(Entries taken from a collection)
-- ==== Sys2Proof/Laws/FrameHealth.lean ====
section
/-! SUPPORT. Frames of Machine/Health.lean: the fields each function may change. -/
namespace Sys2Proof.Machine
open Sys2Proof

theorem State.countHlt_k {m : Nat} {s0 : State} (i : Nat) (s : State) (n : Nat) (hm : 0x8 &&& m = 0x8) (h0 :
    Kept m s0 s) : Kept m s0 (State.countHlt i s n) := by
  refine Kept.step hm ?_ h0; clear h0 hm
  unfold State.countHlt
  repeat' first
    | with_reducible exact Kept.refl _ _
    | with_reducible apply State.cnt_k
    | exact rfl

theorem State.setSegs_k {m : Nat} {s0 : State} (u : Nat) (f : Nat × Nat → Nat × Nat) (s : State) (hm :
    0x8000400000000 &&& m = 0x8000400000000) (h0 : Kept m s0 s) : Kept m s0 (State.setSegs u f s) := by
  refine Kept.step hm ?_ h0; clear h0 hm
  unfold State.setSegs
  repeat' first
    | with_reducible exact Kept.refl _ _
    | with_reducible assumption
    | with_reducible apply State.upSpar_k
    | with_reducible apply State.upLane_k
    | (extract_lets +onlyGivenNames x; first
        | (with_reducible refine Kept.cut (x := x) ?_ ?_; (on_goal 2 => (clear_value x; intro hx)); (on_goal 1 => (unfold x; clear x)))
        | clear_value x
        | (unfold x; clear x))
    | exact rfl
    | split

theorem State.setMasks_k {m : Nat} {s0 : State} (u : Nat) (use : Nat → Nat) (bad : Nat → Nat) (s : State) (hm :
    0x10000000000000 &&& m = 0x10000000000000) (h0 : Kept m s0 s) : Kept m s0 (State.setMasks u use bad s) := by
  refine Kept.step hm ?_ h0; clear h0 hm
  unfold State.setMasks
  repeat' first
    | with_reducible exact Kept.refl _ _
    | with_reducible assumption
    | (extract_lets +onlyGivenNames x; first
        | (with_reducible refine Kept.cut (x := x) ?_ ?_; (on_goal 2 => (clear_value x; intro hx)); (on_goal 1 => (unfold x; clear x)))
        | clear_value x
        | (unfold x; clear x))
    | exact rfl
    | with_reducible apply Kept.set_health

theorem State.retireDiscard_k {m : Nat} {s0 : State} (n : Nat) (s : State) (hm : 0x8 &&& m = 0x8) (h0 : Kept m
    s0 s) : Kept m s0 (State.retireDiscard n s) := by
  refine Kept.step hm ?_ h0; clear h0 hm
  unfold State.retireDiscard
  repeat' first
    | with_reducible exact Kept.refl _ _
    | with_reducible apply State.countHlt_k
    | exact rfl

theorem State.routedDown_k {m : Nat} {s0 : State} (records : List Nat) (s : State) (hm : 0x2010003E000008 &&& m
    = 0x2010003E000008) (h0 : Kept m s0 s) : Kept m s0 (State.routedDown records s) := by
  refine Kept.step hm ?_ h0; clear h0 hm
  unfold State.routedDown
  repeat' first
    | with_reducible exact Kept.refl _ _
    | with_reducible apply Kept.each
    | with_reducible apply State.destDown_k
    | exact rfl
    | (intro _ _)
    | split

theorem State.releaseLane_k {m : Nat} {s0 : State} (n : Nat) (s : State) (hm : 0x2011143E001BC8 &&& m =
    0x2011143E001BC8) (h0 : Kept m s0 s) : Kept m s0 (State.releaseLane n s) := by
  refine Kept.step hm ?_ h0; clear h0 hm
  unfold State.releaseLane
  repeat' first
    | with_reducible exact Kept.refl _ _
    | with_reducible assumption
    | with_reducible apply State.stopTimelines_k
    | with_reducible apply State.routedDown_k
    | with_reducible apply State.laneFollow_k
    | with_reducible apply State.retireDiscard_k
    | with_reducible apply State.laneDiscard_k
    | exact rfl

theorem State.releasePort_k {m : Nat} {s0 : State} (p : Nat) (s : State) (hm : 0x2010133C001988 &&& m =
    0x2010133C001988) (h0 : Kept m s0 s) : Kept m s0 (State.releasePort p s) := by
  refine Kept.step hm ?_ h0; clear h0 hm
  unfold State.releasePort
  repeat' first
    | with_reducible exact Kept.refl _ _
    | with_reducible assumption
    | with_reducible apply State.linkDown_k
    | with_reducible apply State.retireDiscard_k
    | with_reducible apply State.portDiscard_k
    | exact rfl

theorem State.releaseEngine_k {m : Nat} {s0 : State} (g : Nat) (s : State) (hm : 0x2011103E009988 &&& m =
    0x2011103E009988) (h0 : Kept m s0 s) : Kept m s0 (State.releaseEngine g s) := by
  refine Kept.step hm ?_ h0; clear h0 hm
  unfold State.releaseEngine
  repeat' first
    | with_reducible exact Kept.refl _ _
    | with_reducible assumption
    | with_reducible apply State.stopTimelines_k
    | with_reducible apply State.routedDown_k
    | with_reducible apply State.completeAll_k
    | with_reducible apply State.retireDiscard_k
    | with_reducible apply State.withdraw_k
    | with_reducible apply State.upEng_k
    | with_reducible apply State.dropRefs_k
    | exact rfl

theorem State.dropReports_k {m : Nat} {s0 : State} (u : Nat) (s : State) (hm : 0x10000000000000 &&& m =
    0x10000000000000) (h0 : Kept m s0 s) : Kept m s0 (State.dropReports u s) := by
  refine Kept.step hm ?_ h0; clear h0 hm
  unfold State.dropReports
  repeat' first
    | with_reducible exact Kept.refl _ _
    | with_reducible assumption
    | (extract_lets +onlyGivenNames x; first
        | (with_reducible refine Kept.cut (x := x) ?_ ?_; (on_goal 2 => (clear_value x; intro hx)); (on_goal 1 => (unfold x; clear x)))
        | clear_value x
        | (unfold x; clear x))
    | exact rfl
    | split
    | with_reducible apply Kept.set_health

theorem State.retire_k {m : Nat} {s0 : State} (u : Nat) (s : State) (hm : 0x3A7B177E00FFCC &&& m =
    0x3A7B177E00FFCC) (h0 : Kept m s0 s) : Kept m s0 (State.retire u s) := by
  refine Kept.step hm ?_ h0; clear h0 hm
  unfold State.retire
  repeat' first
    | with_reducible exact Kept.refl _ _
    | with_reducible assumption
    | with_reducible apply State.dropReports_k
    | with_reducible apply State.releasePort_k
    | with_reducible apply State.changeMode_k
    | with_reducible apply State.releaseEngine_k
    | with_reducible apply State.markRetired_k
    | with_reducible apply State.raise_k
    | with_reducible apply State.queueHealth_k
    | with_reducible apply State.countHlt_k
    | with_reducible apply State.releaseLane_k
    | (extract_lets +onlyGivenNames x; first
        | (with_reducible refine Kept.cut (x := x) ?_ ?_; (on_goal 2 => (clear_value x; intro hx)); (on_goal 1 => (unfold x; clear x)))
        | clear_value x
        | (unfold x; clear x))
    | exact rfl
    | split

theorem State.pendReport_k {m : Nat} {s0 : State} (r : Report) (s : State) (hm : 0x3010003C000008 &&& m =
    0x3010003C000008) (h0 : Kept m s0 s) : Kept m s0 (State.pendReport r s) := by
  refine Kept.step hm ?_ h0; clear h0 hm
  unfold State.pendReport
  repeat' first
    | with_reducible exact Kept.refl _ _
    | with_reducible assumption
    | with_reducible apply State.setPend_k
    | with_reducible apply State.raise_k
    | (extract_lets +onlyGivenNames x; first
        | (with_reducible refine Kept.cut (x := x) ?_ ?_; (on_goal 2 => (clear_value x; intro hx)); (on_goal 1 => (unfold x; clear x)))
        | clear_value x
        | (unfold x; clear x))
    | exact rfl
    | split
    | with_reducible apply Kept.set_health

theorem State.fillPend_k {m : Nat} {s0 : State} (s : State) (hm : 0x3010003C000008 &&& m = 0x3010003C000008) (h0
    : Kept m s0 s) : Kept m s0 (State.fillPend s) := by
  refine Kept.step hm ?_ h0; clear h0 hm
  unfold State.fillPend
  repeat' first
    | with_reducible exact Kept.refl _ _
    | with_reducible assumption
    | with_reducible apply Kept.each
    | with_reducible apply State.pendReport_k
    | (extract_lets +onlyGivenNames x; first
        | (with_reducible refine Kept.cut (x := x) ?_ ?_; (on_goal 2 => (clear_value x; intro hx)); (on_goal 1 => (unfold x; clear x)))
        | clear_value x
        | (unfold x; clear x))
    | exact rfl
    | (intro _ _)
    | split
    | with_reducible apply Kept.set_health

• WORK TO BE COMPLETED:
Copy out, exactly and alone, the lines of the entries above between the ones holding "unfold State.dropReports" and "0x3A7B177E00FFCC) (h0 : Kept", inclusive.

• OUTPUT:
  unfold State.dropReports
  repeat' first
    | with_reducible exact Kept.refl _ _
    | with_reducible assumption
    | (extract_lets +onlyGivenNames x; first
        | (with_reducible refine Kept.cut (x := x) ?_ ?_; (on_goal 2 => (clear_value x; intro hx)); (on_goal 1 => (unfold x; clear x)))
        | clear_value x
        | (unfold x; clear x))
    | exact rfl
    | split
    | with_reducible apply Kept.set_health

theorem State.retire_k {m : Nat} {s0 : State} (u : Nat) (s : State) (hm : 0x3A7B177E00FFCC &&& m =
    0x3A7B177E00FFCC) (h0 : Kept m s0 s) : Kept m s0 (State.retire u s) := by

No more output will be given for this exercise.